There had also been no sign of any junior clerk. There'd been only one desk, and little space outside the partners' rooms-no area for a clerk or office boy to spend the night.

Entirely satisfied with his afternoon's work, Gabriel saluted the gatekeeper with his cane and strode through the secondary gateway into the adjoining Fields.

Before him, a small army of old trees, like ancient sentinels, spread their branches protectively over gravel walks and swaths of lawn. Sunlight streamed down. The breeze ruffled leaves, shedding shifting shadows over the green carpets on which gentlemen and ladies strolled while waiting for others consulting in the surrounding chambers.

Gabriel paused in the cobbled forecourt beyond the gate, gazing unseeing at the trees.

Would the countess be impatient enough to contact him that evening? The possibility tantalized, even more so as the realization sank in that her impatience could not possibly match his. While with her, he'd felt he knew her, knew the sort of woman she was; away from her, he'd realized how little he knew of the real woman behind the veil. Learning more, quickly, seemed imperative-he especially needed to learn how to put his hand on a woman who thus far had been a phantom in the night.

Unfortunately, he couldn't learn more until she contacted him-at least now, when she did, he'd have something to report.

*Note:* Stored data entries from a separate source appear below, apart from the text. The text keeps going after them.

/-- Only the SIB test stands for an unimplemented shape. -/
theorem decodeFault_eq_unimplementedAddressing {pc : Word} {e : DecodeError} {mode : BitVec 2} {rm : BitVec 3} :
    decodeFault pc e = .unimplementedAddressing mode rm ↔ e = .addressing mode rm := by
  cases e <;> simp [decodeFault]

/-- Only the opcode and extension tests stand for an unimplemented opcode. -/
theorem decodeFault_eq_unimplementedOpcode {pc : Word} {e : DecodeError} {op : Byte} {ext : Option (BitVec 3)} :
    decodeFault pc e = .unimplementedOpcode op ext ↔ e = .opcode op ext := by
  cases e <;> simp [decodeFault]

theorem step_eq_unimplementedAddressing {mode : BitVec 2} {rm : BitVec 3} :
    step s = .fault (.unimplementedAddressing mode rm) ↔ decode (instrBytes s) = .error (.addressing mode rm) := by
  simp [step_eq_fault_of_not_bounds, decodeFault_eq_unimplementedAddressing]

theorem step_eq_unimplementedOpcode {op : Byte} {ext : Option (BitVec 3)} :
    step s = .fault (.unimplementedOpcode op ext) ↔ decode (instrBytes s) = .error (.opcode op ext) := by
  simp [step_eq_fault_of_not_bounds, decodeFault_eq_unimplementedOpcode]

/-- An instruction byte that is there is the byte of memory (R36). -/
theorem getElem?_instrBytes_eq_some {k : Nat} {b : Byte} (hk : k < maxInstrBytes) :
    (instrBytes s)[k]? = some b ↔ s.pc.toNat + k < s.mem.size ∧ b = s.mem.byteAt (s.pc.toNat + k) := by
  rw [getElem?_instrBytes s hk]
  split_ifs with h <;> simp [h, eq_comm]

end

/-! ### The obligations -/

/-- Settles O41: the fault is the decoder's, its one source is the SIB test of an opcode with a ModRM byte, and the two
bytes it looks at are those at `pc` and `pc + 1`. -/
theorem addressingFaultsExactly : Obligations.AddressingFaultsExactly := by
  intro s mode rm
  rw [step_eq_unimplementedAddressing, decode_eq_addressing]
  simp only [sibShapesFault.1, getElem?_instrBytes_eq_some (k := 0) (by decide),
    getElem?_instrBytes_eq_some (k := 1) (by decide), Nat.add_zero]
  constructor
  · rintro ⟨_, ⟨_, rfl⟩, hop, _, ⟨hsize, rfl⟩, hfields⟩
    exact ⟨hsize, hop, hfields⟩
  · rintro ⟨hsize, hop, hfields⟩
    exact ⟨_, ⟨by omega, rfl⟩, hop, _, ⟨hsize, rfl⟩, hfields⟩

/-- Settles O42: the fault is the decoder's, and `decode_eq_opcode` gives the rule's two cases over the byte at `pc`. -/
theorem opcodeFaultsExactly : Obligations.OpcodeFaultsExactly := by
  intro s op ext
  rw [step_eq_unimplementedOpcode, decode_eq_opcode, getElem?_instrBytes_eq_some (by decide), Nat.add_zero]

end Sys2Proof.Machine
end

section
/-! The decoder, a lemma per branch: what each opcode reads (R58), and what each (mode, rm) pair reads (R55). -/

namespace Sys2Proof

/-! ### The ModRM byte by mode -/

/-- The rows of R55's table: every (mode, rm) pair is in one of them. -/
theorem modrm_cases (mode : BitVec 2) (rm : BitVec 3) : (mode ≠ 3#2 ∧ rm = 4#3) ∨ (mode = 0#2 ∧ rm = 5#3) ∨
    (mode = 0#2 ∧ rm ≠ 4#3 ∧ rm ≠ 5#3) ∨ (mode = 1#2 ∧ rm ≠ 4#3) ∨ (mode = 2#2 ∧ rm ≠ 4#3) ∨ mode = 3#2 := by
  revert mode rm; decide

section
variable {bs : List Byte} {b : Byte}

/-- Mode 0 with rm 5 is the absolute form (R54). -/
theorem decodeModRM_absolute (hb : bs[1]? = some b) (hmode : modeField b = 0#2) (hrm : rmField b = 5#3) :
    decodeModRM bs = (do return ⟨regField b, .mem (.absolute (← fetchDword bs 2))⟩) := by
  simp [decodeModRM, fetchByte_eq_ok.2 hb, hmode, hrm, bind, Except.bind]

/-- Mode 0 with any other legal rm is a bare base: nothing follows the ModRM byte. -/
theorem decodeModRM_base (hb : bs[1]? = some b) (hmode : modeField b = 0#2) (h4 : rmField b ≠ 4#3)
    (h5 : rmField b ≠ 5#3) : decodeModRM bs = .ok ⟨regField b, .mem (.base (Reg.ofBits (rmField b)))⟩ := by
  simp [decodeModRM, fetchByte_eq_ok.2 hb, hmode, h4, h5, bind, Except.bind, pure, Except.pure]

/-- Mode 1 is a base and a byte of displacement. -/
theorem decodeModRM_disp8 (hb : bs[1]? = some b) (hmode : modeField b = 1#2) (h4 : rmField b ≠ 4#3) :
    decodeModRM bs = (do return ⟨regField b, .mem (.baseDisp8 (Reg.ofBits (rmField b)) (← fetchByte bs 2))⟩) := by
  simp [decodeModRM, fetchByte_eq_ok.2 hb, hmode, h4, bind, Except.bind]

/-- Mode 2 is a base and a doubleword of displacement. -/
theorem decodeModRM_disp32 (hb : bs[1]? = some b) (hmode : modeField b = 2#2) (h4 : rmField b ≠ 4#3) :
    decodeModRM bs = (do return ⟨regField b, .mem (.baseDisp32 (Reg.ofBits (rmField b)) (← fetchDword bs 2))⟩) := by
  simp [decodeModRM, fetchByte_eq_ok.2 hb, hmode, h4, bind, Except.bind]

end

/-! ### The opcode byte -/

section
variable {bs : List Byte}

theorem decode_0x01 (h0 : bs[0]? = some 0x01#8) :
    decode bs = (do let d ← decodeModRM bs; return .addRm32R32 d.rm (Reg.ofBits d.reg)) := by
  rw [decode, fetchByte_eq_ok.2 h0]; rfl

theorem decode_0x83 (h0 : bs[0]? = some 0x83#8) :
    decode bs = (do
      let d ← decodeModRM bs
      if d.reg = 5#3 then return .subRm32Imm8 d.rm (← fetchByte bs (1 + d.rm.modrmLength))
      else .error (.opcode 0x83#8 (some d.reg))) := by
  rw [decode, fetchByte_eq_ok.2 h0]; rfl

theorem decode_0x89 (h0 : bs[0]? = some 0x89#8) :
    decode bs = (do let d ← decodeModRM bs; return .movRm32R32 d.rm (Reg.ofBits d.reg)) := by
  rw [decode, fetchByte_eq_ok.2 h0]; rfl

theorem decode_0x8B (h0 : bs[0]? = some 0x8B#8) :
    decode bs = (do let d ← decodeModRM bs; return .movR32Rm32 (Reg.ofBits d.reg) d.rm) := by
  rw [decode, fetchByte_eq_ok.2 h0]; rfl

theorem decode_0xC7 (h0 : bs[0]? = some 0xC7#8) :
    decode bs = (do
      let d ← decodeModRM bs
      return .movRm32Imm32 d.rm (← fetchDword bs (1 + d.rm.modrmLength))) := by
  rw [decode, fetchByte_eq_ok.2 h0]; rfl

theorem decode_0xE9 (h0 : bs[0]? = some 0xE9#8) : decode bs = (do return .jmpRel32 (← fetchDword bs 1)) := by
  rw [decode, fetchByte_eq_ok.2 h0]; rfl

theorem decode_0xEB (h0 : bs[0]? = some 0xEB#8) : decode bs = (do return .jmpRel8 (← fetchByte bs 1)) := by
  rw [decode, fetchByte_eq_ok.2 h0]; rfl

theorem decode_0xFF (h0 : bs[0]? = some 0xFF#8) :
    decode bs = (do
      let d ← decodeModRM bs
      if d.reg = 0#3 then return .incRm32 d.rm else .error (.opcode 0xFF#8 (some d.reg))) := by
  rw [decode, fetchByte_eq_ok.2 h0]; rfl

end
end Sys2Proof
end

section
/-! Decoding inverts encoding (R51, R55, R58): a byte string decodes to an instruction exactly when the instruction is
well formed and its encoding begins the string. Both directions extend
the known beginning of the string, one fetch at a time. -/

namespace Sys2Proof

/-! ### Extending the beginning of a string by a fetch -/

section
variable {p bs : List Byte}

theorem getElem?_zero_of_cons_prefix {b : Byte} (h : b :: p <+: bs) : bs[0]? = some b := by
  obtain ⟨rest, rfl⟩ := h
  rfl

/-- One more byte of the beginning is the byte fetched after it. -/
theorem append_byte_prefix_iff {b : Byte} (hp : p <+: bs) : p ++ [b] <+: bs ↔ fetchByte bs p.length = .ok b := by
  obtain ⟨rest, rfl⟩ := hp
  rw [List.prefix_append_right_inj, fetchByte_eq_ok, List.getElem?_append_right le_rfl, Nat.sub_self]
  cases rest <;> simp [eq_comm]

/-- Four more bytes of the beginning are the doubleword fetched after it. -/
theorem append_leBytes_prefix_iff {v : Word} (hp : p <+: bs) :
    p ++ leBytes v <+: bs ↔ fetchDword bs p.length = .ok v := by
  obtain ⟨rest, rfl⟩ := hp
  rw [List.prefix_append_right_inj, fetchDword_eq_ok]
  simp only [List.getElem?_append_right, Nat.le_add_right, le_refl, Nat.add_sub_cancel_left, Nat.sub_self]
  constructor
  · rintro ⟨tail, rfl⟩
    exact ⟨_, _, _, _, rfl, rfl, rfl, rfl, (le32_leBytes v).symm⟩
  · rintro ⟨b0, b1, b2, b3, h0, h1, h2, h3, rfl⟩
    rw [leBytes_le32, List.prefix_iff_getElem?]
    intro k hk
    match k, hk with
    | 0, _ => exact h0
    | 1, _ => exact h1
    | 2, _ => exact h2
    | 3, _ => exact h3

end

/-! ### The ModRM bytes -/

theorem Reg.bits_eq_four_iff (r : Reg) : r.bits = 4#3 ↔ r = .esp := by cases r <;> decide

theorem Reg.bits_eq_five_iff (r : Reg) : r.bits = 5#3 ↔ r = .ebp := by cases r <;> decide

theorem Reg.ofBits_eq_esp_iff (b : BitVec 3) : Reg.ofBits b = .esp ↔ b = 4#3 := by revert b; decide

theorem Reg.ofBits_eq_ebp_iff (b : BitVec 3) : Reg.ofBits b = .ebp ↔ b = 5#3 := by revert b; decide

/-- The ModRM byte an operand begins with. -/
theorem modrmByte_of_fields {b : Byte} {mode : BitVec 2} {rm : BitVec 3} (hmode : modeField b = mode)
    (hrm : rmField b = rm) : modrmByte mode (regField b) rm = b := by
  rw [← hmode, ← hrm, modrmByte_fields]

section
variable {bs : List Byte} {op : Byte}

/-- Whatever the ModRM bytes decode to is well formed, and its encoding stands after the opcode byte (R55). -/
theorem encodeModRM_prefix_of_decodeModRM {d : Descriptor} (h0 : bs[0]? = some op) (h : decodeModRM bs = .ok d) :
    d.rm.wellFormed = true ∧ op :: encodeModRM d.reg d.rm <+: bs := by
  obtain ⟨b, hb, _⟩ := except_bind_eq_ok.1 h
  have hp : [op, b] <+: bs := (append_byte_prefix_iff ((append_byte_prefix_iff List.nil_prefix).2
    (fetchByte_eq_ok.2 h0))).2 hb
  have hb := fetchByte_eq_ok.1 hb
  obtain ⟨hmode, hrm⟩ | ⟨hmode, hrm⟩ | ⟨hmode, h4, h5⟩ | ⟨hmode, h4⟩ | ⟨hmode, h4⟩ | hmode :=
    modrm_cases (modeField b) (rmField b)
  · cases (decodeModRM_sib hb hmode hrm).symm.trans h
  · obtain ⟨disp, hdisp, hd⟩ := except_bind_eq_ok.1 ((decodeModRM_absolute hb hmode hrm).symm.trans h)
    cases hd
    refine ⟨rfl, ?_⟩
    simpa [encodeModRM, modrmByte_of_fields hmode hrm] using (append_leBytes_prefix_iff hp).2 hdisp
  · cases (decodeModRM_base hb hmode h4 h5).symm.trans h
    refine ⟨by simp [RM32.wellFormed, MemOperand.wellFormed, Reg.ofBits_eq_esp_iff, Reg.ofBits_eq_ebp_iff, h4, h5], ?_⟩
    simpa [encodeModRM, modrmByte_of_fields hmode rfl] using hp
  · obtain ⟨disp, hdisp, hd⟩ := except_bind_eq_ok.1 ((decodeModRM_disp8 hb hmode h4).symm.trans h)
    cases hd
    refine ⟨by simp [RM32.wellFormed, MemOperand.wellFormed, Reg.ofBits_eq_esp_iff, h4], ?_⟩
    simpa [encodeModRM, modrmByte_of_fields hmode rfl] using (append_byte_prefix_iff hp).2 hdisp
  · obtain ⟨disp, hdisp, hd⟩ := except_bind_eq_ok.1 ((decodeModRM_disp32 hb hmode h4).symm.trans h)
    cases hd
    refine ⟨by simp [RM32.wellFormed, MemOperand.wellFormed, Reg.ofBits_eq_esp_iff, h4], ?_⟩
    simpa [encodeModRM, modrmByte_of_fields hmode rfl] using (append_leBytes_prefix_iff hp).2 hdisp
  · cases (decodeModRM_register hb hmode).symm.trans h
    refine ⟨rfl, ?_⟩
    simpa [encodeModRM, modrmByte_of_fields hmode rfl] using hp

/-- The encoding of a well-formed operand decodes to it, whatever follows (R55). -/
theorem decodeModRM_of_encodeModRM_prefix {d : RM32} {reg : BitVec 3} (hwf : d.wellFormed = true)
    (h : op :: encodeModRM reg d <+: bs) : decodeModRM bs = .ok ⟨reg, d⟩ := by
  match d with
  | .reg r =>
    obtain ⟨rest, rfl⟩ := h
    rw [decodeModRM_register (b := modrmByte 3#2 reg r.bits) rfl (by simp)]
    simp
  | .mem (.base b) =>
    obtain ⟨rest, rfl⟩ := h
    have hb : b ≠ .esp ∧ b ≠ .ebp := by simpa [RM32.wellFormed, MemOperand.wellFormed] using hwf
    rw [decodeModRM_base (b := modrmByte 0#2 reg b.bits) rfl (by simp) (by simp [Reg.bits_eq_four_iff, hb])
      (by simp [Reg.bits_eq_five_iff, hb])]
    simp
  | .mem (.baseDisp8 b disp) =>
    have hp : [op, modrmByte 1#2 reg b.bits] <+: bs := (List.prefix_append _ [disp]).trans h
    have hdisp : fetchByte bs 2 = .ok disp := (append_byte_prefix_iff hp).1 h
    have hb : b ≠ .esp := by simpa [RM32.wellFormed, MemOperand.wellFormed] using hwf
    obtain ⟨rest, rfl⟩ := hp
    rw [decodeModRM_disp8 (b := modrmByte 1#2 reg b.bits) rfl (by simp) (by simp [Reg.bits_eq_four_iff, hb]), hdisp]
    simp [bind, Except.bind, pure, Except.pure]
  | .mem (.baseDisp32 b disp) =>
    have hp : [op, modrmByte 2#2 reg b.bits] <+: bs := (List.prefix_append _ (leBytes disp)).trans h
    have hdisp : fetchDword bs 2 = .ok disp := (append_leBytes_prefix_iff hp).1 h
    have hb : b ≠ .esp := by simpa [RM32.wellFormed, MemOperand.wellFormed] using hwf
    obtain ⟨rest, rfl⟩ := hp
    rw [decodeModRM_disp32 (b := modrmByte 2#2 reg b.bits) rfl (by simp) (by simp [Reg.bits_eq_four_iff, hb]), hdisp]
    simp [bind, Except.bind, pure, Except.pure]
  | .mem (.absolute disp) =>
    have hp : [op, modrmByte 0#2 reg 5#3] <+: bs := (List.prefix_append _ (leBytes disp)).trans h
    have hdisp : fetchDword bs 2 = .ok disp := (append_leBytes_prefix_iff hp).1 h
    obtain ⟨rest, rfl⟩ := hp
    rw [decodeModRM_absolute (b := modrmByte 0#2 reg 5#3) rfl (by simp) (by simp), hdisp]
    simp [bind, Except.bind, pure, Except.pure]

end

/-! ### The instruction -/

@[simp] theorem length_encodeWith (spare : BitVec 3) (i : Instr) : (i.encodeWith spare).length = i.length := by
  cases i <;> simp [Instr.encodeWith, Instr.length] <;> omega

theorem isMovR32Imm32_movImmOpcode (r : Reg) : isMovR32Imm32 (movImmOpcode r) = true := by cases r <;> rfl

theorem rmField_movImmOpcode (r : Reg) : rmField (movImmOpcode r) = r.bits := by cases r <;> rfl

Shrugging off his distraction, he settled on Aldwych as his best bet for a hackney and set out along the south side of the Fields. Halfway along, he heard himself hailed.

"Gabriel!"

"Over here!"

The voices coming from the Fields were assuredly feminine, equally assuredly young. Halting, Gabriel scanned the shaded lawns; two sweet young things, their parasols tilted at crazy angles, were bobbing up and down and waving madly. Squinting against the sunlight, he recognized Mary and Alice Morwellan. Raising his cane in reply, he waited until a dowager's black carriage rolled soberly past, then started across the narrow street.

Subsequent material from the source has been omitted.